Look through the records, and wherever the string "fullOnly" turns up, copy out that line.

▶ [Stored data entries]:
= = = = = = =

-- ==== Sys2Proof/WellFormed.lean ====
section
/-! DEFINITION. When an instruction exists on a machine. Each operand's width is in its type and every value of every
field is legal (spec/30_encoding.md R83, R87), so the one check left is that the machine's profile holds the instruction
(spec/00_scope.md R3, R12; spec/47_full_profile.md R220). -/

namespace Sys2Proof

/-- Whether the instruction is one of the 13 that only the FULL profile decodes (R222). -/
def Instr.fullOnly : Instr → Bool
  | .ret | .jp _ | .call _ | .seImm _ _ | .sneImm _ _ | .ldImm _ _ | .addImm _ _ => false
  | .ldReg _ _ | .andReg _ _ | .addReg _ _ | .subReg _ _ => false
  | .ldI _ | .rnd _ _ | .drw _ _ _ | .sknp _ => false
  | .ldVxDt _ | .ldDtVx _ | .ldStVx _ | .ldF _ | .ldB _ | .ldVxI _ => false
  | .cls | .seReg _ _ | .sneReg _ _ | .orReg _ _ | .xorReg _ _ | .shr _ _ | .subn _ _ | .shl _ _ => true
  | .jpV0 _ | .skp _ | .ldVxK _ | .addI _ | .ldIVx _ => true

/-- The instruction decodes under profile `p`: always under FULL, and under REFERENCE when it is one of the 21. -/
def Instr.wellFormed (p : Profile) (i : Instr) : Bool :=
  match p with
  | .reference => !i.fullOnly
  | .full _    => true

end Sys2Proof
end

= = = = = = =

▶ [RESPONSE FOR THIS EXERCISE]:
def Instr.fullOnly : Instr → Bool
  | .reference => !i.fullOnly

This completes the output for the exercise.